From the physically and mentally taxing sport of chess boxing to the psychological battlefield that is the rock-paper-scissors championship, to the underground world of illegal jart throwing, to several competitions that involve nudity, Reilly, in his valiant quest, subjected himself to both bodily danger and abject humiliation (or, in the case of ferret legging, both).

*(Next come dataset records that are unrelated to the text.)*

-- ==== Sys2Proof/Laws/Transmitter.lean ====
section
/-! SUPPORT. What the operations the transmitters share can do: the retry wrapper, the packet loads and the packet loop, and the
byte phases of TX1, each as one closed form. -/

namespace Sys2Proof.Machine

/-! ### The retry wrapper (R163) -/

/-- What a run of attempts that ends in success at attempt `a` leaves. -/
def State.afterSuccess (f a : Nat) (s : State) : State :=
  { s with
    trace := s.trace ++ packetTrace s.params.cmdPrintSendBytes s.txlen s.txPayload f
    att := BitVec.ofNat 4 a
    link := LinkLayer.afterSends (f + 1) s.link }

/-- What a run of ten failed attempts leaves. -/
def State.afterExhaustion (s : State) : State :=
  { s with
    trace := s.trace ++ exhaustedTrace s.params.cmdPrintSendBytes s.txlen s.txPayload s.params.retrySleepAfterLast
    att := 10
    link := LinkLayer.afterSends 10 s.link }

/-- `left` attempts, of which the first `f` fail and the next succeeds. -/
theorem retryFrom_success (left : Nat) (s : State) (f : Nat) (hl : left ≤ 10) (hf : f < left)
    (h : s.sendsAnswered (failsThenSucceeds f)) :
    retryFrom left s = (true, s.afterSuccess f (10 - left + f + 1)) := by
  induction left generalizing s f with
  | zero => omega
  | succ left ih =>
    cases f with
    | zero =>
      obtain ⟨h0, -⟩ := (sendsAnswered_cons s true []).1 h
      simp only [retryFrom, linkSendCmdBuf_eq, State.setAtt_link, h0, if_true, Config.retryMax]
      simp [State.afterSuccess, State.setAtt, LinkLayer.afterSends, packetTrace, State.txPayload,
        show 10 - left = 10 - (left + 1) + 0 + 1 by omega]
    | succ f =>
      obtain ⟨h0, hrest⟩ := (sendsAnswered_cons s false (failsThenSucceeds f)).1 (by simpa [failsThenSucceeds, List.replicate_succ] using h)
      have hne : left ≠ 0 := by omega
      simp only [retryFrom, linkSendCmdBuf_eq, State.setAtt_link, h0, Config.retryMax]
      rw [if_neg (by simp), if_pos (.inl hne)]
      refine (ih _ f (by omega) (by omega) ?_).trans ?_
      · exact (sendsAnswered_congr rfl _).2 hrest
      simp [State.afterSuccess, State.setAtt, sleepMs, State.emit, LinkLayer.afterSends, packetTrace,
        State.txPayload, List.replicate_succ, show 10 - left + f + 1 = 10 - (left + 1) + (f + 1) + 1 by omega]

/-- `left` attempts, all of which fail. -/
theorem retryFrom_exhausted (left : Nat) (s : State) (hl : left + 1 ≤ 10)
    (h : s.sendsAnswered (List.replicate (left + 1) false)) :
    retryFrom (left + 1) s = (false,
      { s with
        trace := s.trace ++
          ((List.replicate left [Event.cmdBuf s.params.cmdPrintSendBytes s.txlen s.txPayload false, Event.sleep 1]).flatten
            ++ [Event.cmdBuf s.params.cmdPrintSendBytes s.txlen s.txPayload false]
            ++ (if s.params.retrySleepAfterLast then [Event.sleep 1] else []))
        att := 10
        link := LinkLayer.afterSends (left + 1) s.link }) := by
  induction left generalizing s with
  | zero =>
    obtain ⟨h0, -⟩ := (sendsAnswered_cons s false []).1 h
    simp only [retryFrom, linkSendCmdBuf_eq, State.setAtt_link, h0, Config.retryMax, LinkLayer.afterSends]
    by_cases hp : s.params.retrySleepAfterLast = true <;>
      simp [hp, State.setAtt, sleepMs, State.emit, State.txPayload]
  | succ left ih =>
    obtain ⟨h0, hrest⟩ := (sendsAnswered_cons s false (List.replicate (left + 1) false)).1 (by simpa [List.replicate_succ] using h)
    rw [retryFrom]
    simp only [linkSendCmdBuf_eq, State.setAtt_link, h0, Config.retryMax]
    rw [if_neg (by simp), if_pos (.inl (by omega))]
    refine (ih _ (by omega) ?_).trans ?_
    · exact (sendsAnswered_congr rfl _).2 hrest
    simp [State.setAtt, sleepMs, State.emit, LinkLayer.afterSends, State.txPayload, List.replicate_succ]

/-- The first attempts of a wrapper either contain a success or all fail. -/
theorem sendsAnswered_cases (left : Nat) (s : State) :
    (∃ f < left, s.sendsAnswered (failsThenSucceeds f)) ∨ s.sendsAnswered (List.replicate left false) := by
  induction left with
  | zero => exact .inr (by simp [State.sendsAnswered])
  | succ left ih =>
    rcases ih with ⟨f, hf, h⟩ | h
    · exact .inl ⟨f, by omega, h⟩
    · cases hv : s.link.sendAnswer left
      · refine .inr ?_
        rw [List.replicate_succ', sendsAnswered_append]
        refine ⟨h, (sendsAnswered_iff _ _).2 fun n hn => ?_⟩
        have : n = 0 := by simpa using hn
        subst this
        simpa [LinkLayer.sendAnswer_afterSends] using hv
      · refine .inl ⟨left, by omega, ?_⟩
        rw [failsThenSucceeds, sendsAnswered_append]
        refine ⟨h, (sendsAnswered_iff _ _).2 fun n hn => ?_⟩
        have : n = 0 := by simpa using hn
        subst this
        simpa [LinkLayer.sendAnswer_afterSends] using hv

/-- Everything `SendPacketRetry` can do. -/
theorem sendPacketRetry_cases (s : State) :
    (∃ f ≤ 9, s.sendsAnswered (failsThenSucceeds f) ∧ sendPacketRetry s = (true, s.afterSuccess f (f + 1)))
      ∨ (s.sendsAnswered (List.replicate 10 false) ∧ sendPacketRetry s = (false, s.afterExhaustion)) := by
  rcases sendsAnswered_cases 10 s with ⟨f, hf, h⟩ | h
  · refine .inl ⟨f, by omega, h, ?_⟩
    have := retryFrom_success 10 s f (le_refl _) hf h
    simpa [sendPacketRetry] using this
  · exact .inr ⟨h, retryFrom_exhausted 9 s (le_refl _) h⟩

theorem sendPacketRetry_success {s : State} {f : Nat} (hf : f ≤ 9) (h : s.sendsAnswered (failsThenSucceeds f)) :
    sendPacketRetry s = (true, s.afterSuccess f (f + 1)) := by
  have := retryFrom_success 10 s f (le_refl _) (by omega) h
  simpa [sendPacketRetry] using this

theorem sendPacketRetry_exhausted {s : State} (h : s.sendsAnswered (List.replicate 10 false)) :
    sendPacketRetry s = (false, s.afterExhaustion) := retryFrom_exhausted 9 s (le_refl _) h

/-! ### The packet loads (R162, R192, R193) -/

theorem loadPacket_eq (k : Fin 13) (s : State) :
    loadPacket k s =
      { s with
        pkt := BitVec.ofNat 4 k.val
        txb := Vector.ofFn fun n : Fin 12 => s.rb[12 * k.val + n.val]
        txlen := 12 } := rfl

/-- The loaded bytes are the packet's twelve bytes of RB. -/
theorem packetBytes_toList (rb : Vector Byte 160) (k : Fin 13) :
    (Vector.ofFn fun n : Fin 12 => rb[12 * k.val + n.val]).toList = packetData rb k.val := by
  refine List.ext_getElem ?_ fun n h1 h2 => ?_
  · simp [packetData]
    omega
  · simp [packetData]

theorem txPayload_loadPacket (k : Fin 13) (s : State) : (loadPacket k s).txPayload = packetData s.rb k.val := by
  rw [← packetBytes_toList]
  have : (Vector.ofFn fun n : Fin 12 => s.rb[12 * k.val + n.val]).toList.length = 12 := by simp
  exact List.take_of_length_le (by simp [loadPacket_eq])

/-! ### The packet loop -/

/-- What data packet `k` leaves when it fails `f` times and then succeeds. -/
def State.afterPacket (k : Fin 13) (f : Nat) (s : State) : State :=
  { s with
    pkt := BitVec.ofNat 4 k.val
    txb := Vector.ofFn fun n : Fin 12 => s.rb[12 * k.val + n.val]
    txlen := 12
    trace := s.trace ++ packetTrace s.params.cmdPrintSendBytes 12 (packetData s.rb k.val) f
    att := BitVec.ofNat 4 (f + 1)
    link := LinkLayer.afterSends (f + 1) s.link }

/-- What data packet `k` leaves when it exhausts its retries, before the raise. -/
def State.afterLostPacket (k : Fin 13) (s : State) : State :=
  { s with
    pkt := BitVec.ofNat 4 k.val
    txb := Vector.ofFn fun n : Fin 12 => s.rb[12 * k.val + n.val]
    txlen := 12
    trace := s.trace ++
      exhaustedTrace s.params.cmdPrintSendBytes 12 (packetData s.rb k.val) s.params.retrySleepAfterLast
    att := 10
    link := LinkLayer.afterSends 10 s.link }

theorem sendPackets_cons_success (k : Fin 13) (ks : List (Fin 13)) (s : State) (f : Nat) (hf : f ≤ 9)
    (h : s.sendsAnswered (failsThenSucceeds f)) : sendPackets (k :: ks) s = sendPackets ks (s.afterPacket k f) := by
  have h' : (loadPacket k s).sendsAnswered (failsThenSucceeds f) := (sendsAnswered_congr rfl _).2 h
  rw [sendPackets]
  simp only [sendPacketRetry_success hf h', if_true, State.afterSuccess, txPayload_loadPacket]
  rfl

theorem sendPackets_cons_exhausted (k : Fin 13) (ks : List (Fin 13)) (s : State)
    (h : s.sendsAnswered (List.replicate 10 false)) :
    sendPackets (k :: ks) s = (false, raiseTimeout (s.afterLostPacket k)) := by
  have h' : (loadPacket k s).sendsAnswered (List.replicate 10 false) := (sendsAnswered_congr rfl _).2 h
  rw [sendPackets]
  simp only [sendPacketRetry_exhausted h', State.afterExhaustion, txPayload_loadPacket]
  rfl

/-- The data packet numbers from `first` on. -/
def packetsFrom (first n : Nat) : List (Fin 13) := (List.range' first n).map fun k => Fin.ofNat 13 k

theorem packetsFrom_succ (first n : Nat) : packetsFrom first (n + 1) = Fin.ofNat 13 first :: packetsFrom (first + 1) n := by
  simp [packetsFrom, List.range'_succ]

/-- A transmit command's state differs from `s` at most in the registers of the packet phase and the link. -/
def State.onlyPackets (s t : State) : Prop :=
  { t with trace := s.trace, txb := s.txb, txlen := s.txlen, pkt := s.pkt, att := s.att, link := s.link } = s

These fringe sports offer their participants a chance to earn a few bucks and achieve the eternal glory that is winning-even when the victory in question might strike some as pointless, like the ability to sit in an oven-hot sauna for the longest time. It's debatable whether these sports push the body or just human idiocy to the outermost limits, but one thing is for sure: Sports in Hell is laugh-out-loud hilarious and will deliver plenty of unabashed fun.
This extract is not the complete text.